Exercise instructions: The lines to repeat are those below from the one containing "cases shape i with" down to the one containing "hm, branchExtra_of_mem_class hsrc.mem_classMnemonics⟩", both included; reproduce them exactly and nothing else.

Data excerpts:
━━━━━━━━━━━━━━━━━━━━
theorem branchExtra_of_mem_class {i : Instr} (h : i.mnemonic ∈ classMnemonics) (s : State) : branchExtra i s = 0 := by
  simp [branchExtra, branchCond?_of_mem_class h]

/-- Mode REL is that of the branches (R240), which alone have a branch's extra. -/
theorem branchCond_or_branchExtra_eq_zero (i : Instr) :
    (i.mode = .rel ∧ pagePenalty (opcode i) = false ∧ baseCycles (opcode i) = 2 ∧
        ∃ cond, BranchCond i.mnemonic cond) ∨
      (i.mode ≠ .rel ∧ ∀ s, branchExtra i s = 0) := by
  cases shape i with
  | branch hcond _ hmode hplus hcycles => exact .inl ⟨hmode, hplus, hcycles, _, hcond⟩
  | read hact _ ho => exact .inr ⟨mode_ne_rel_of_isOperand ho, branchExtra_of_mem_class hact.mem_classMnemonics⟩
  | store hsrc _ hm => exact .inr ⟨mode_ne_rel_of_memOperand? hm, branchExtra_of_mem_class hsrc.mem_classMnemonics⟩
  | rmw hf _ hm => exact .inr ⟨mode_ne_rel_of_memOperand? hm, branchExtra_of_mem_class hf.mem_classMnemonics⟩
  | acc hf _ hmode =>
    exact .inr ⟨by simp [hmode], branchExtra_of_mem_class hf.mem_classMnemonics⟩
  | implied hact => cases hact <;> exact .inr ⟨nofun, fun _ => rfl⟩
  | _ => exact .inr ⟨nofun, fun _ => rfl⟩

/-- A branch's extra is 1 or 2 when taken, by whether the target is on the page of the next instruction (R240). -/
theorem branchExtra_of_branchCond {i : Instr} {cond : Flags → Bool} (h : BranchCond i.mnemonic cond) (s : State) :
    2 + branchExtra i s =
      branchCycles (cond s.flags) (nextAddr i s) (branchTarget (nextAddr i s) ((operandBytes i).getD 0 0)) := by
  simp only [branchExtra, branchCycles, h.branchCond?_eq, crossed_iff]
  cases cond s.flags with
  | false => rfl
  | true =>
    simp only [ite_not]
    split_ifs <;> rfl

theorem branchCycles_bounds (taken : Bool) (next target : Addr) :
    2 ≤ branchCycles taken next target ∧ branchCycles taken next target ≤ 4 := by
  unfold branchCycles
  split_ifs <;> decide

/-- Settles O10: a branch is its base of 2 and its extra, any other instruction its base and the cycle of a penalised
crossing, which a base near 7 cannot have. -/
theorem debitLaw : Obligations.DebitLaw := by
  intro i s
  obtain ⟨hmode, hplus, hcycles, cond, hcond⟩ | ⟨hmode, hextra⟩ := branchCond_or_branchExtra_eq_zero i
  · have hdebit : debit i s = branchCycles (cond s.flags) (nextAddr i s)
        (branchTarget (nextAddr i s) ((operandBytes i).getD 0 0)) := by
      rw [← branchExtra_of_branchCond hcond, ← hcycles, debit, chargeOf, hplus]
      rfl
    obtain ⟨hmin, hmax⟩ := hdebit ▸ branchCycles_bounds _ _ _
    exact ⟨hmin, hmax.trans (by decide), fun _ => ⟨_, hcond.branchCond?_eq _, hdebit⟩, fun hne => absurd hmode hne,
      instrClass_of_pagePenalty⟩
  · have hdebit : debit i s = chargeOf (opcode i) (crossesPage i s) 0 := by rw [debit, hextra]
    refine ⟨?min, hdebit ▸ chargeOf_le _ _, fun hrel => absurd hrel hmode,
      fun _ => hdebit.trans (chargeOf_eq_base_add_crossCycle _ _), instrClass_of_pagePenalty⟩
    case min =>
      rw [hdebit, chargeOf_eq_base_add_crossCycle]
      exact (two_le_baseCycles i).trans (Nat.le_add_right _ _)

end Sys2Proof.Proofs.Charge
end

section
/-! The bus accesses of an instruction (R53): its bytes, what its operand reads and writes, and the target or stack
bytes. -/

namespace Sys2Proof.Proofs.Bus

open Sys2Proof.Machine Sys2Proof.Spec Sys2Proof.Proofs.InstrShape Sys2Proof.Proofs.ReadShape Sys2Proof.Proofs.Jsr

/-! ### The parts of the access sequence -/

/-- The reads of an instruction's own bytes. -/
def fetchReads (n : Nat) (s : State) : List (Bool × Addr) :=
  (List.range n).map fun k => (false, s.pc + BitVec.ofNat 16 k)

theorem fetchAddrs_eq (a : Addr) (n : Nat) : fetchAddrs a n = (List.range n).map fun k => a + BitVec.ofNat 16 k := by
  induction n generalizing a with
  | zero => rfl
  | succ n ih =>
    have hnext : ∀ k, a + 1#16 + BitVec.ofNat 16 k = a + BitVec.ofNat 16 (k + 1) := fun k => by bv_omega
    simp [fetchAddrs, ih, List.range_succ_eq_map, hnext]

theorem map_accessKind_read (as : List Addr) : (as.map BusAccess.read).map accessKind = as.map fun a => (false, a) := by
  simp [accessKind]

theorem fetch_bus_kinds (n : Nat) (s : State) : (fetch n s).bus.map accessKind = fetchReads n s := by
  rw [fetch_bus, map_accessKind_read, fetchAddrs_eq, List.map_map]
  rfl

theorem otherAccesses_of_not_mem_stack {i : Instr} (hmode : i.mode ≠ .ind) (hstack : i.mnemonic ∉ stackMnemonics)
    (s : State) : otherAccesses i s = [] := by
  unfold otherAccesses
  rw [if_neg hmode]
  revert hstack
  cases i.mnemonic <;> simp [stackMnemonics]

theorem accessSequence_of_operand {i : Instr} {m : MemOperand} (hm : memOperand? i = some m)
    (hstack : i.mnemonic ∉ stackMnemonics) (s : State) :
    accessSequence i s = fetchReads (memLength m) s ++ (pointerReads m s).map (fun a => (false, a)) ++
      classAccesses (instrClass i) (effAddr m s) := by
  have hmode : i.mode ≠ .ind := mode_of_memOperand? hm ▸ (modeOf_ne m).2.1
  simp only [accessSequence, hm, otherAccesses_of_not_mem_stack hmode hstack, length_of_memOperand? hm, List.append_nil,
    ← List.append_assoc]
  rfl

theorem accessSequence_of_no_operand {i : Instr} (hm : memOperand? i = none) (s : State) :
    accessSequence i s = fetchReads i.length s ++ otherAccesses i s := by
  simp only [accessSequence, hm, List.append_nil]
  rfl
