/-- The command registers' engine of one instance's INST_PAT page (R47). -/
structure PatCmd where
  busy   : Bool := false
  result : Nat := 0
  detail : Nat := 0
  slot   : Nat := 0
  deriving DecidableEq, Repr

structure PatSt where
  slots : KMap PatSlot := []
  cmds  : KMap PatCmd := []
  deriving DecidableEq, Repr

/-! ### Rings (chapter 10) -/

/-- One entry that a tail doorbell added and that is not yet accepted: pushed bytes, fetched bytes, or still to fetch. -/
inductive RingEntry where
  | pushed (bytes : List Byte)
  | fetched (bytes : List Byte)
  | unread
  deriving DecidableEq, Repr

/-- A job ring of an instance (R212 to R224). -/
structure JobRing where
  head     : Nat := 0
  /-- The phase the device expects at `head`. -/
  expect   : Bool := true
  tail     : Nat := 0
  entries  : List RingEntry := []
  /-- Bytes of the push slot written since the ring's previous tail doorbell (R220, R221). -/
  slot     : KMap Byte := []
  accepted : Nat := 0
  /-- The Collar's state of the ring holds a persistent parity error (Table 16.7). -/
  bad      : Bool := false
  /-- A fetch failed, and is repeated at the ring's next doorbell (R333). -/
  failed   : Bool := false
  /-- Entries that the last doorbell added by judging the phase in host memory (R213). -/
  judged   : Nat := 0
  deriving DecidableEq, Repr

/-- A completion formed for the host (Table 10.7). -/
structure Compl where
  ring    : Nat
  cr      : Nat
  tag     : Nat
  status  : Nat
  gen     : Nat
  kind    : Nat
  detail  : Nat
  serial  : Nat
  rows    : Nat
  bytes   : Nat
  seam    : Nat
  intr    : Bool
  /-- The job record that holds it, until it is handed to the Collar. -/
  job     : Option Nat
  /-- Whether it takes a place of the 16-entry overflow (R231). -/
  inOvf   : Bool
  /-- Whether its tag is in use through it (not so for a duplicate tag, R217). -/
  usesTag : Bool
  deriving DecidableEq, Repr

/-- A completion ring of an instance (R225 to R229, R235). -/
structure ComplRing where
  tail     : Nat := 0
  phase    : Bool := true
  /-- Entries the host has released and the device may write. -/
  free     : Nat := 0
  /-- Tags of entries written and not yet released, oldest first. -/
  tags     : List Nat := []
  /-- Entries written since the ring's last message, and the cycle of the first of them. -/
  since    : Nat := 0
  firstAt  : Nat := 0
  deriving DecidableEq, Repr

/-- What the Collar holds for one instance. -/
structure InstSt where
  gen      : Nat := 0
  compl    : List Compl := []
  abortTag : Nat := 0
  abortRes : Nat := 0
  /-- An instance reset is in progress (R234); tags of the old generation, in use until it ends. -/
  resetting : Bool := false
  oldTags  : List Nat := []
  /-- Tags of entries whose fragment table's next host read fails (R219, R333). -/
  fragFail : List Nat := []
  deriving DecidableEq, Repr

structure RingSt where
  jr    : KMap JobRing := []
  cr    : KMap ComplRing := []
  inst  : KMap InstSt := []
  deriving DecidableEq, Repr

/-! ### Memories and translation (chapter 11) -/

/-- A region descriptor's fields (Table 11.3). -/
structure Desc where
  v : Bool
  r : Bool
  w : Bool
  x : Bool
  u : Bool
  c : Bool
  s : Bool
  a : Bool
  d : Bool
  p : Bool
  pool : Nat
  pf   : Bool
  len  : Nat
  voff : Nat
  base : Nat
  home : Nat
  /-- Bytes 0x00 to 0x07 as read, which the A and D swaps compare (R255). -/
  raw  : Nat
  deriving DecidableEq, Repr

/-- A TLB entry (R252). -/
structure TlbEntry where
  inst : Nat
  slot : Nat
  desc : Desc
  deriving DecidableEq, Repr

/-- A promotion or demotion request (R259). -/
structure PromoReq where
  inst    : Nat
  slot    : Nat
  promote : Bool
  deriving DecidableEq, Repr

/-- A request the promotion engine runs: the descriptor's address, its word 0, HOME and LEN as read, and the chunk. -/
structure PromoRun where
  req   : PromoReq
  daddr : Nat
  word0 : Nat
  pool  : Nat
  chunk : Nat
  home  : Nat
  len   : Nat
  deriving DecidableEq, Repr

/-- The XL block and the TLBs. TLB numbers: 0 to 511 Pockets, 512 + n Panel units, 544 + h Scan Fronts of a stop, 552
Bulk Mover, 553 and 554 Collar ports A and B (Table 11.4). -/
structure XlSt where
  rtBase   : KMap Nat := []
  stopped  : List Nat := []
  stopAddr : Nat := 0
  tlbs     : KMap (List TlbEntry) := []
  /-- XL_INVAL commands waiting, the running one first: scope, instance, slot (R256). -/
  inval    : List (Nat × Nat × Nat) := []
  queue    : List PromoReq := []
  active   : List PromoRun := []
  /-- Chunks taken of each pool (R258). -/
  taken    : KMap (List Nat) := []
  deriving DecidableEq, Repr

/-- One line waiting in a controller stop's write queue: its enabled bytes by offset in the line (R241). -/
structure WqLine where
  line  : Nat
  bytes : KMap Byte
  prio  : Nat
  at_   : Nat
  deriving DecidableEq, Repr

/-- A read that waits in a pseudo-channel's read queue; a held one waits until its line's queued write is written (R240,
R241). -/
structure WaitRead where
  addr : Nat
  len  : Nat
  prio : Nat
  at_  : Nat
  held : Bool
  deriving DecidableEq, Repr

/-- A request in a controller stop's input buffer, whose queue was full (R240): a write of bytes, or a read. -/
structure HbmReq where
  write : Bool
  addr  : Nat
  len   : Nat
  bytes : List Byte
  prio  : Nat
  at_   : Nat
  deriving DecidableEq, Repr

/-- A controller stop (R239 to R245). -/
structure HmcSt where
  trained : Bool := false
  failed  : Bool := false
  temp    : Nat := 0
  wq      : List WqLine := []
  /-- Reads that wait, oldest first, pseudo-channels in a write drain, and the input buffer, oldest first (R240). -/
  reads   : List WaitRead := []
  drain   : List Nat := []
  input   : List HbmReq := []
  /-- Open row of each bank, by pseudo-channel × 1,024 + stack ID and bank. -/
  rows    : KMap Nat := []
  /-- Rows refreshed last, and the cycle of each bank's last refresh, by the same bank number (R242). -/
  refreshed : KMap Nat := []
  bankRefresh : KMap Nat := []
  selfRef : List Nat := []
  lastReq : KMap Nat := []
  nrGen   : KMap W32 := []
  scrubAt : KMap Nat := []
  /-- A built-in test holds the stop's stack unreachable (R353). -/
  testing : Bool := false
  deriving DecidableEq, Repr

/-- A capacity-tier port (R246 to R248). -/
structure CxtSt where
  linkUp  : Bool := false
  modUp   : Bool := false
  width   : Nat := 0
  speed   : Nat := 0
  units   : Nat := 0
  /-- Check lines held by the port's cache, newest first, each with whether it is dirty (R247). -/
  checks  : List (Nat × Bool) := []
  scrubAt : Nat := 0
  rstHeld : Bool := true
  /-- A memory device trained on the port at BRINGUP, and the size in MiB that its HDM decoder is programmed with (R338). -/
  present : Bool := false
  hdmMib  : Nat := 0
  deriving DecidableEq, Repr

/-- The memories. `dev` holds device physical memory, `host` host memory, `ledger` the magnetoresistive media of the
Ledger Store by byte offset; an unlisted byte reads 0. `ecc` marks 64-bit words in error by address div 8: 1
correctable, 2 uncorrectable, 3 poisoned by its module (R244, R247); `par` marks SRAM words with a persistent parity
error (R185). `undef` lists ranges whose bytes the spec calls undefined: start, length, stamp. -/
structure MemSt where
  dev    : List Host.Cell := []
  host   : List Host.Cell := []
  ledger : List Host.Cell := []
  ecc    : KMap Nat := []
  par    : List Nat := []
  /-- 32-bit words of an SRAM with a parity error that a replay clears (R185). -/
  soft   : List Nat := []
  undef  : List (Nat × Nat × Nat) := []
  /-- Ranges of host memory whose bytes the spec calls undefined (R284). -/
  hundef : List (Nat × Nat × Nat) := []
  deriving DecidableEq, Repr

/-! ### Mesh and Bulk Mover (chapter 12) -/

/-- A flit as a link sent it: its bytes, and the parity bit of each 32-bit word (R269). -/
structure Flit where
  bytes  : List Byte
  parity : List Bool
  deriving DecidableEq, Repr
━━━━━━━━━━━━━━━━━━━━
Problem solution:
  cases shape i with
  | branch hcond _ hmode hplus hcycles => exact .inl ⟨hmode, hplus, hcycles, _, hcond⟩
  | read hact _ ho => exact .inr ⟨mode_ne_rel_of_isOperand ho, branchExtra_of_mem_class hact.mem_classMnemonics⟩
  | store hsrc _ hm => exact .inr ⟨mode_ne_rel_of_memOperand? hm, branchExtra_of_mem_class hsrc.mem_classMnemonics⟩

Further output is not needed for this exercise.